The biological mechanisms underlying the association between serum bilirubin levels and DR remain unclear, but there are several possible explanations. Oxidative stress is an important risk factor in the occurrence of DR [21]. As the end product of heme catabolism, bilirubin has a powerful antioxidant capacity. In the total antioxidant capacity of blood plasma, bilirubin was a major contributor; only 10 nM bilirubin scavenges a 10,000-fold higher concentration of hydrogen peroxide [22]. Bilirubin also plays an important role in physiological antioxidant by inhibiting the formation of reactive oxygen species through NADPH oxidase in the endothelial cell [23]. Fu et al. found that due to a lack in the enzyme uridine-diphosphate glucuronosyltransferase (UGT1A) and exhibiting an elevation of plasma bilirubin concentration, the mice reduced streptozotocin-induced pancreatic β-cell dysfunction by weakening oxidative stress [24]. Similar results were found in the studies on genetic variants. Abbasi et al. performed Mendelian randomization in a prospective cohort of 3381 participants, used rs6742078 located in UGT1A 1, and found that elevated STBC is causally associated with the risk of DM [25]. Several studies also found that low-grade inflammation plays a critical role in the development of diabetic retinopathy [16, 26]. Bilirubin also has anti-inflammatory properties through interfering with the expression of cell adhesion molecules, complement activity, and T cell differentiation [22]. Furthermore, clinical studies have demonstrated a negative relationship between serum bilirubin and C-reactive protein levels, which is a robust marker of inflammatory status [27]. In subjects with Gilbert syndrome, Tapan et al. found that there was a negative association between serum bilirubin concentration and soluble forms of CD40 ligand and P-selectin [28]. The modulatory effects of bilirubin on T regulatory cell differentiation were recently reported [29], further underlining the protective role of bilirubin in the pathogenesis of chronic inflammatory as well as in autoimmune conditions.

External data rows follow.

-- ==== Sys2Proof/Laws/FootSched.lean ====
section
/-! SUPPORT. What each operation of Machine/Sched.lean can change (`Foot`). -/

namespace Sys2Proof.Machine

def fp22 : Nat := 0x400000000000000000000000000000000000000000000000000000000000000000000000000000000000000000000000000000000000000000000000000000000000000000000000000000000000000000000000000000000000000000000000000000000000000000000000000000000000000000000000000000000000
def fp23 : Nat := 0x4400000000000000000000000000000000000000000000000000000000000000000000000000000000000000000000000000000000000000000000000000000000000000000000000000000000000000000000000000000000000000000000000000000000000000000000000000000000000000000000000000000000000
def fp24 : Nat := 0x4400000000000000000000000000000000000000000000000000000000000000000000000000000000000000000000000000000000000000000000000000000000000000000000000000000000000008000000000000000000000000000000000000000000000000000000000000000000000000000000000000000000000
def fp25 : Nat := 0x4400000000000000000000000000000000000000000000000000000000000000000000000000000000000000000000000000000000000000000000000000000000000000000000000000000000080018000000000000000000000000000000000000000000000000000000000000000000000000000000000000000000000
def fp26 : Nat := 0x20000c0000000000000000000000000000000000000000000000000000000000000000000000000000000000000000000000000000000000000000000000000000000000000000000000000000000000000000000000000000000000000000000000000000000000000000000000000000000000000000000000000000000000
def fp27 : Nat := 0x2000000000000000000000000000000000000000000000000000000000000000000000000000000000000000000000000000000000000000000000000000000000000000000000000000000000000000000000000000000000000000000000000000000000000000000000000000000000000000000000000000000000000000
def fp28 : Nat := 0x5400000000000000000000000000000000000000000000000000000000000000000000000000000000000000000000000000000000000000000000000000000000000000000000000000000000104000000000000000000000000000000000000000000000000000000000000000000000000000000000000000000000000
def fp29 : Nat := 0x1000400000000000000000000001c0000000000000000000000000000000000000001c1000000000000000000000000000000000000000000000000000000000000000000000000000000000000002000020000000000000000000000000000000000000000000000000000000000000000000000000000000000000000000000
def fp30 : Nat := 0x2005cc0000000000000000000000000000000000000000000000000000000000000000000000000000000000000000000000000000000000000000000000000000000000000000000000000000000106000000000000000000000000000000000000000000000000000000000000000000000000000000000000000000000000
def fp31 : Nat := 0x12005cc000000000000000000001c0000000000000000000000000000000000000001c1000000000000000000000000000000000000000000000000000000000000000000000000000000000000002106020000000000000000000000000000000000000000000000000000000000000000000000000000000000000000000000
def fp32 : Nat := 0x5400000000000000000000000000000000000000000000000000000000000000000000000000000000000000000000000000000000000000000000000000000000000000000000000000000000000000000000000000000000000000000000000000000000000000000000000000000000000000000000000000000000000
def fp33 : Nat := 0x4000000000000000000000000000000000000000000000000000000000000000000000000000000000000000000000000000000000000000000000000000000000000000000000000000000000040000000000000000000000000000000000000000000000000000000000000000000000000000000000000000000000000
def fp34 : Nat := 0x5400000000000000000000000000000000000000000000000000000000000000000000000000000000000000000000000000000000000000000000000000000000000000000000000000000000040000000000000000000000000000000000000000000000000000000000000000000000000000000000000000000000000
def fp35 : Nat := 0x1000400000000000000000000001c0000000000000000000000000000000000000001c1000000000000000000000000000000000000000000000000000000000000400000000000000000000000000000000000000000000000000000000000000000000000000000000000000000000000000000000000000000000000000000
def fp36 : Nat := 0x1000740000000000000000000001c1000000000000000000000000003000008000001c1000000000000000000000000000000000000000000000000000000000000000800000000000000000000000000000000000000000000000000000000000000000000000000000000000000000000000000000000000000000000000000
def fp37 : Nat := 0x12007cc000000000000000000001c1000000000000000000000000003000008000001c1000000000000000000000000000000000000000000000000000000000000400800000000000000000000004040440000000000000000000000000000000000000000000000000000000000000000000000000000000000000000000000
def fp38 : Nat := 0x12005cc000000000000000000001c0000000000000000000000000000000000000001c1000000000000000000000000000000000000000000000000000000000000000000000000000000000000001831a00000000000000000000000400000000000000000000000000000000000000000000000000000000000000000000000
def fp39 : Nat := 0x100858c000000000000000000001c0000000000000000000000000000000000000001c1000000000000000000000000002060000000000000000000000000000000000000000000000003c00000000000000000000000000000000000000000000000000000000000000000000000000000000000000000000000000000000000

theorem State.setTxq_foot (s : State) (q : Nat) (f : TxQ → TxQ) : Foot fp4 s (State.setTxq s q f) := by
  have h : Foot fp4 s s := Foot.refl
  unfold State.setTxq
  repeat' first
    | with_reducible assumption
    | (fail_if_no_progress extract_lets +onlyGivenNames x; refine Foot.keepHost x ?_)
    | fail_if_no_progress ((with_reducible apply Foot.setHost); (· rfl); (· exact fun hb => ⟨hb.log, hb.errs, hb.fwQueue⟩))

theorem State.setSlot_foot (s : State) (c : Nat) (f : SlotSt → SlotSt) : Foot fp22 s (State.setSlot s c f) := by
  have h : Foot fp22 s s := Foot.refl
  unfold State.setSlot
  repeat' first
    | with_reducible assumption
    | (fail_if_no_progress extract_lets +onlyGivenNames x; first | (refine Foot.cut x ?_ (fun hx => ?_); (on_goal 1 => subst x); (on_goal 2 => clear_value x)) | (refine Foot.cut2 x ?_ (fun hx => ?_); (on_goal 1 => subst x); (on_goal 2 => clear_value x)) | refine Foot.keepHost x ?_ | refine Foot.keepMbx x ?_ | clear_value x)
    | fail_if_no_progress ((with_reducible apply Foot.setSlots); (· rfl))

theorem State.setCq_foot (s : State) (c : Nat) (f : CqR → CqR) : Foot fp4 s (State.setCq s c f) := by
  have h : Foot fp4 s s := Foot.refl
  unfold State.setCq
  repeat' first
    | with_reducible assumption
    | (fail_if_no_progress extract_lets +onlyGivenNames x; refine Foot.keepHost x ?_)
    | fail_if_no_progress ((with_reducible apply Foot.setHost); (· rfl); (· exact fun hb => ⟨hb.log, hb.errs, hb.fwQueue⟩))

theorem State.charge_foot (s : State) (q : Nat) (k : Nat × Nat) (c : Nat × Nat) (f : Bucket → Nat → Bucket) : Foot fp23 s (State.charge s q k c f) := by
  have h : Foot fp23 s s := Foot.refl
  unfold State.charge
  repeat' first
    | with_reducible assumption
    | ((with_reducible apply Foot.step (State.setTxq_foot ..)); (· rfl))
    | ((with_reducible apply Foot.step (State.setSlot_foot ..)); (· rfl))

Our study had several limitations. First, due to the hospital-based cross-sectional study, the subjects were mainly collected from the ophthalmic clinic; therefore, there may be selection bias in the collection [30], and we could not directly infer the causal relationship between serum bilirubin concentration and the risk of DR. Second, serum bilirubin concentration was measure only once and, therefore, could not reflect the fluctuation and mean level. Taking these things into consideration, the results of our study may not be applicable to the general population or patients with type 2 diabetes. So then, our study aimed at revealing and exploring the relationship between serum bilirubin concentration and the risk of DR. In the future, several more prospective studies are needed to confirm the present findings in the Chinese population.

5. Conclusions

Currently, the measuring method of STBC in most hospitals is performed routinely and is not expensive to patients. Thus, STBC can be used easily by clinicians as one of the risk factors for the development of DR. Our results indicated that STBC could be considered a biomarker to predict the risk of DR.

Data Availability

The datasets used to support this study are currently under embargo while the research findings are commercialized. Requests for data, 12 months after initial publication, will be considered by the corresponding author.

Ethical Approval

This study was approved by the ethical committee of the Fourth Hospital of China Medical University (EC-2015-KS-030).

Conflicts of Interest

The authors have no conflicts to disclose.